[[ INFORMATION SHOWN open ]]

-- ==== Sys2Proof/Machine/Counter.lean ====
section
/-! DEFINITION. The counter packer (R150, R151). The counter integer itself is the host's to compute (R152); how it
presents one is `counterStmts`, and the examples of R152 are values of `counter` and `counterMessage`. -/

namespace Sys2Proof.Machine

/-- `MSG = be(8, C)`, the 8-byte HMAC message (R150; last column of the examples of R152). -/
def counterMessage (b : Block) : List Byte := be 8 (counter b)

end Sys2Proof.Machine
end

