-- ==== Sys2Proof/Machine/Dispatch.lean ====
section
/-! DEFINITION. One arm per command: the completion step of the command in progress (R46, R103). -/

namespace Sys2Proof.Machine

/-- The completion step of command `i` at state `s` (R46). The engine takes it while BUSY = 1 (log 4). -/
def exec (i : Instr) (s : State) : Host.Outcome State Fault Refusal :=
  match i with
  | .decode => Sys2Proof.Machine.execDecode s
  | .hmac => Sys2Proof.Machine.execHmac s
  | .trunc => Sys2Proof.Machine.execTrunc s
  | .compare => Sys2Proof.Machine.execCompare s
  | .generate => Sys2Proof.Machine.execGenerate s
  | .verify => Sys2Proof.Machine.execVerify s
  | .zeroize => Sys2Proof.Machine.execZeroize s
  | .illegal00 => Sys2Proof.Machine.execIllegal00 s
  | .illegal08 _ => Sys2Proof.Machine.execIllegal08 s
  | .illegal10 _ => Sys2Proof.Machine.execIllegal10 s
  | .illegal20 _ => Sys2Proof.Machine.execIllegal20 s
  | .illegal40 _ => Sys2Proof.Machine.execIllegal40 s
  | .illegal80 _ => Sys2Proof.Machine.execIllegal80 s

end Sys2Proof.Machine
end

[[ INFORMATION SHOWN closed ]]
[[ INFORMATION SHOWN open ]]

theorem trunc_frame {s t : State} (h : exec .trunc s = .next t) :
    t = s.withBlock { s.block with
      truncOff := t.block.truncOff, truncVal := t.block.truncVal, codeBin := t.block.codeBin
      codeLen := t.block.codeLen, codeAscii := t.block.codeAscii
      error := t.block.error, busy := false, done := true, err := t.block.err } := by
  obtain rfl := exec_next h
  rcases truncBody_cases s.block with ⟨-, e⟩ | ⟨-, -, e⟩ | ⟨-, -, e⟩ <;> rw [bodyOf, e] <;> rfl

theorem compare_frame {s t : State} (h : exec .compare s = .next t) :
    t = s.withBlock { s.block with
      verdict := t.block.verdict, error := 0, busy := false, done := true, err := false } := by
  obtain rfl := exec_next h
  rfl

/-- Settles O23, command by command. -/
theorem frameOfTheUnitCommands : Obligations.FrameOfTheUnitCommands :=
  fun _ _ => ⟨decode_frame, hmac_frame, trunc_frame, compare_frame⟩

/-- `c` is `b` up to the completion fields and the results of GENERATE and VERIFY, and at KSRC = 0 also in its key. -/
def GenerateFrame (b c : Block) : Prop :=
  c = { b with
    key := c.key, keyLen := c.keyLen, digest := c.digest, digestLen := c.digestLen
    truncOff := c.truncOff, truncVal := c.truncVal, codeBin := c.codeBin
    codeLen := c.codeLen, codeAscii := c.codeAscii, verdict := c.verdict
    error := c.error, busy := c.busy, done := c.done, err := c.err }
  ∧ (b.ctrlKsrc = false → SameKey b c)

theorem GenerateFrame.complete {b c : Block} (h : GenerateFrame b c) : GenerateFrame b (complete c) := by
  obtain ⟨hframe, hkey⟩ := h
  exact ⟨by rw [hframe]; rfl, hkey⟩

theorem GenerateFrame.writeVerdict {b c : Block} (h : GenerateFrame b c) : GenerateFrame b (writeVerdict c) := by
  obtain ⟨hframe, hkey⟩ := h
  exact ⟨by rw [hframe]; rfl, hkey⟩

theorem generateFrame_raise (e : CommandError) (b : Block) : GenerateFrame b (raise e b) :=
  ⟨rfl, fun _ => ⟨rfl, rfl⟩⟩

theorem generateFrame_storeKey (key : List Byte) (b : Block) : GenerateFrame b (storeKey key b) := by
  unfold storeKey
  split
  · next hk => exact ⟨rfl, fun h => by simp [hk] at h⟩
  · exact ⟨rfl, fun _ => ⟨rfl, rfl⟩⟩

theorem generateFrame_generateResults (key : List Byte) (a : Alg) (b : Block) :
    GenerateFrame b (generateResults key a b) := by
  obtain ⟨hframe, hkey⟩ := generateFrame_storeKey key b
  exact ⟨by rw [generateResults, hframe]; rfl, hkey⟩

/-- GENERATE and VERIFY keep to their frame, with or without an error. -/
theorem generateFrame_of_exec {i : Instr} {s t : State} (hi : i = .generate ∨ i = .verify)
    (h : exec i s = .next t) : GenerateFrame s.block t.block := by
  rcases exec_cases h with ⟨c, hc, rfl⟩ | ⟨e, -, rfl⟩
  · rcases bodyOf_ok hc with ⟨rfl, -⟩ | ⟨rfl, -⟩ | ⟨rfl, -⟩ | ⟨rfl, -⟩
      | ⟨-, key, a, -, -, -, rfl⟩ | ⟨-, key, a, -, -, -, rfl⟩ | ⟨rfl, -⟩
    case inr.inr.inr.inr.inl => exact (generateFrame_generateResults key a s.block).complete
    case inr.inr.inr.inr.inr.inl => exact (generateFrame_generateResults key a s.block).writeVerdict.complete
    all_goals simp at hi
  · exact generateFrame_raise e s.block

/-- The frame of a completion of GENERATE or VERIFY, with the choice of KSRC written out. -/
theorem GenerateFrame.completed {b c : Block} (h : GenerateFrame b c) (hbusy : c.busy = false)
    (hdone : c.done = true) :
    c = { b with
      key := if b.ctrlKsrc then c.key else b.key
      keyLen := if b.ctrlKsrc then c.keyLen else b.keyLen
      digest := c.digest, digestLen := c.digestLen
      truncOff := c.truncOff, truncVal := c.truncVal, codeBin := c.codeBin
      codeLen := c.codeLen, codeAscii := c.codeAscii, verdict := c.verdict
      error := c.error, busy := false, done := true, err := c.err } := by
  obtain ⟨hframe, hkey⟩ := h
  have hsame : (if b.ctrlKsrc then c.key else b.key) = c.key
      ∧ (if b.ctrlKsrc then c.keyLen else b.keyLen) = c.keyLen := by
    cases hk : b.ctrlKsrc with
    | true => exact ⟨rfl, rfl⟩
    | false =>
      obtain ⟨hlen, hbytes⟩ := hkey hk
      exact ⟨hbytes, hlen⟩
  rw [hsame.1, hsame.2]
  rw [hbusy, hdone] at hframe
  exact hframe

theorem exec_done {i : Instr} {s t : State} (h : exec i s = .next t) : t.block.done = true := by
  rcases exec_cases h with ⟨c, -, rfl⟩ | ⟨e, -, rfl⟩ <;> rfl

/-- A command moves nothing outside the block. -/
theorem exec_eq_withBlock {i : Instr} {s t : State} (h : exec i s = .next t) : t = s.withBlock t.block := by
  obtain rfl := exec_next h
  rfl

[[ INFORMATION SHOWN closed ]]

▸ ABOUT THIS TASK
Whenever the word "simp" appears in a line above, copy that line.

▸ SOLVED PROBLEM
  · next hk => exact ⟨rfl, fun h => by simp [hk] at h⟩
    all_goals simp at hi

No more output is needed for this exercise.